→ Exercise prompt: Tally the lines below that contain the word "exact", then give the tally and nothing more.

Excerpted records below:

-- ==== Sys2Proof/Laws/Exec.lean ====
section
/-! SUPPORT. What each meaning answers, once, and what a step can do: the lemmas that proofs about instructions cite
instead of unfolding `exec` and `step`. -/

namespace Sys2Proof.Machine

theorem exec_add (rs rt rd : RegIdx) (sh : Shamt) (s : State) :
    exec (.add rs rt rd sh) s = .next (s.writeReg rd (add32 (s.readReg rs) (s.readReg rt))).advancePc := rfl

theorem exec_sub (rs rt rd : RegIdx) (sh : Shamt) (s : State) :
    exec (.sub rs rt rd sh) s = .next (s.writeReg rd (sub32 (s.readReg rs) (s.readReg rt))).advancePc := rfl

theorem exec_slt (rs rt rd : RegIdx) (sh : Shamt) (s : State) :
    exec (.slt rs rt rd sh) s = .next (s.writeReg rd (setLess (s.readReg rs) (s.readReg rt))).advancePc := rfl

theorem exec_addi (rs rt : RegIdx) (imm : Imm) (s : State) :
    exec (.addi rs rt imm) s = .next (s.writeReg rt (addImm32 (s.readReg rs) imm)).advancePc := rfl

theorem exec_unknownFunct (rs rt rd : RegIdx) (sh : Shamt) (f : Op6) (s : State) :
    exec (.unknownFunct rs rt rd sh f) s = .next s.advancePc := rfl

theorem exec_unknownOpcode (o : Op6) (rs rt rd : RegIdx) (sh : Shamt) (f : Op6) (s : State) :
    exec (.unknownOpcode o rs rt rd sh f) s = .next s.advancePc := rfl

theorem exec_sw (rs rt : RegIdx) (imm : Imm) (s : State) :
    exec (.sw rs rt imm) s =
      .next (((s.memWrite (effectiveAddr (s.readReg rs) imm) (s.readReg rt) .data).cacheWrite
        (effectiveAddr (s.readReg rs) imm) (s.readReg rt)).advancePc) := rfl

theorem exec_beq (rs rt : RegIdx) (imm : Imm) (s : State) :
    exec (.beq rs rt imm) s =
      .next (s.setPc (if s.readReg rs = s.readReg rt then branchTarget s.pc imm else nextPc s.pc)) := by
  show execBeq rs rt imm s = _
  unfold execBeq sameWord
  by_cases h : s.readReg rs = s.readReg rt
  · simp [h]
  · simp [h, State.advancePc]

/-- A LW that hits (R171 case H). -/
theorem exec_lw_hit {rs rt : RegIdx} {imm : Imm} {s : State} {j : Nat} {b : Block}
    (h : s.cache.find (effectiveAddr (s.readReg rs) imm) = some (j, b)) :
    exec (.lw rs rt imm) s =
      .next (((s.withCache (s.cache.read (effectiveAddr (s.readReg rs) imm)).2).writeReg rt b.data).advancePc) := by
  show execLw rs rt imm s = _
  unfold execLw State.cacheRead
  rw [Cache.read_of_hit h]

/-- A LW that misses (R171 cases M1 and M2). -/
theorem exec_lw_miss {rs rt : RegIdx} {imm : Imm} {s : State}
    (h : s.cache.find (effectiveAddr (s.readReg rs) imm) = none) :
    exec (.lw rs rt imm) s =
      .next (((s.withCache (s.cache.read (effectiveAddr (s.readReg rs) imm)).2).loadMiss rt
        (effectiveAddr (s.readReg rs) imm)).advancePc) := by
  show execLw rs rt imm s = _
  unfold execLw State.cacheRead
  rw [Cache.read_of_miss h]

/-- Case M1: the address is present. -/
theorem State.loadMiss_present {s : State} {rt : RegIdx} {a : Addr} {e : Entry} (h : s.entryAt a = some e) :
    s.loadMiss rt a = (s.writeReg rt e.word).cacheWrite a e.word := by
  unfold State.loadMiss
  rw [State.memRead_of_entry h]

/-- Case M2: the address is absent and is created as (0, Data). -/
theorem State.loadMiss_absent {s : State} {rt : RegIdx} {a : Addr} (h : s.entryAt a = none) :
    s.loadMiss rt a = ((s.memWrite a 0#32 .data).writeReg rt 0#32).cacheWrite a 0#32 := by
  unfold State.loadMiss
  rw [State.memRead_eq_none.2 h]

/-- A LW that misses on a present address (R171 case M1). -/
theorem exec_lw_present {rs rt : RegIdx} {imm : Imm} {s : State} {e : Entry}
    (h : s.cache.find (effectiveAddr (s.readReg rs) imm) = none)
    (he : s.entryAt (effectiveAddr (s.readReg rs) imm) = some e) :
    exec (.lw rs rt imm) s =
      .next ((((s.withCache (s.cache.read (effectiveAddr (s.readReg rs) imm)).2).writeReg rt e.word).cacheWrite
        (effectiveAddr (s.readReg rs) imm) e.word).advancePc) := by
  rw [exec_lw_miss h, State.loadMiss_present (by simpa using he)]

/-- A LW that misses on an absent address (R171 case M2). -/
theorem exec_lw_absent {rs rt : RegIdx} {imm : Imm} {s : State}
    (h : s.cache.find (effectiveAddr (s.readReg rs) imm) = none)
    (he : s.entryAt (effectiveAddr (s.readReg rs) imm) = none) :
    exec (.lw rs rt imm) s =
      .next (((((s.withCache (s.cache.read (effectiveAddr (s.readReg rs) imm)).2).memWrite
        (effectiveAddr (s.readReg rs) imm) 0#32 .data).writeReg rt 0#32).cacheWrite
          (effectiveAddr (s.readReg rs) imm) 0#32).advancePc) := by
  rw [exec_lw_miss h, State.loadMiss_absent (by simpa using he)]

/-- Everything a LW can do: H, M1 or M2 (R171); the three equations are the three lemmas above. -/
theorem exec_lw_cases (rs rt : RegIdx) (imm : Imm) (s : State) :
    (∃ j b, s.cache.find (effectiveAddr (s.readReg rs) imm) = some (j, b) ∧
        exec (.lw rs rt imm) s =
          .next (((s.withCache (s.cache.read (effectiveAddr (s.readReg rs) imm)).2).writeReg rt b.data).advancePc)) ∨
      (∃ e, s.cache.find (effectiveAddr (s.readReg rs) imm) = none ∧
        s.entryAt (effectiveAddr (s.readReg rs) imm) = some e ∧
        exec (.lw rs rt imm) s =
          .next ((((s.withCache (s.cache.read (effectiveAddr (s.readReg rs) imm)).2).writeReg rt e.word).cacheWrite
            (effectiveAddr (s.readReg rs) imm) e.word).advancePc)) ∨
      (s.cache.find (effectiveAddr (s.readReg rs) imm) = none ∧
        s.entryAt (effectiveAddr (s.readReg rs) imm) = none ∧
        exec (.lw rs rt imm) s =
          .next (((((s.withCache (s.cache.read (effectiveAddr (s.readReg rs) imm)).2).memWrite
            (effectiveAddr (s.readReg rs) imm) 0#32 .data).writeReg rt 0#32).cacheWrite
              (effectiveAddr (s.readReg rs) imm) 0#32).advancePc)) := by
  rcases hf : s.cache.find (effectiveAddr (s.readReg rs) imm) with _ | ⟨j, b⟩
  · rcases he : s.entryAt (effectiveAddr (s.readReg rs) imm) with _ | e
    · exact .inr (.inr ⟨rfl, rfl, exec_lw_absent hf he⟩)
    · exact .inr (.inl ⟨e, rfl, rfl, exec_lw_present hf he⟩)
  · exact .inl ⟨j, b, rfl, exec_lw_hit hf⟩

/-! The step. -/

theorem step_halted {s : State} (h : s.halted = true) : step s = .next s := by
  unfold step
  rw [if_pos h]

theorem step_running {s t : State} (h : s.halted = false) (ht : exec (decode s.fetch) s = .next t) :
    step s = .next t.finishStep := by
  unfold step
  rw [if_neg (by simp [h]), ht]

/-- Everything a step that answers a next state can have done. -/
theorem step_next_cases {s t : State} (h : step s = .next t) :
    (s.halted = true ∧ t = s) ∨ (s.halted = false ∧ ∃ u, exec (decode s.fetch) s = .next u ∧ t = u.finishStep) := by
  by_cases hs : s.halted = true
  · rw [step_halted hs] at h
    exact .inl ⟨hs, (Host.Outcome.next.inj h).symm⟩
  · refine .inr ⟨by simpa using hs, ?_⟩
    unfold step at h
    rw [if_neg hs] at h
    split at h
    · next u hu => exact ⟨u, hu, (Host.Outcome.next.inj h).symm⟩
    · cases h
    · cases h

/-- The fetch after `withFetchWord` reads that word (R132), and the engine is Running. -/
theorem State.withFetchWord_fetch (s : State) (nbits w : Nat) :
    (s.withFetchWord nbits w).fetch = BitVec.ofNat 32 w ∧ (s.withFetchWord nbits w).halted = false := by
  refine ⟨?_, rfl⟩
  have h : (s.withFetchWord nbits w).entryAt s.pc = some { word := BitVec.ofNat 32 w, kind := .instruction } := by
    show (s.mem.put s.pc.toNat _).entryAt s.pc.toNat = _
    rw [Memory.entryAt_put, if_pos rfl]
  unfold State.fetch
  show ((s.withFetchWord nbits w).memRead s.pc).getD 0#32 = _
  rw [State.memRead_of_entry h]
  rfl

end Sys2Proof.Machine
end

End of Excerpted records.

→ Exercise output: 5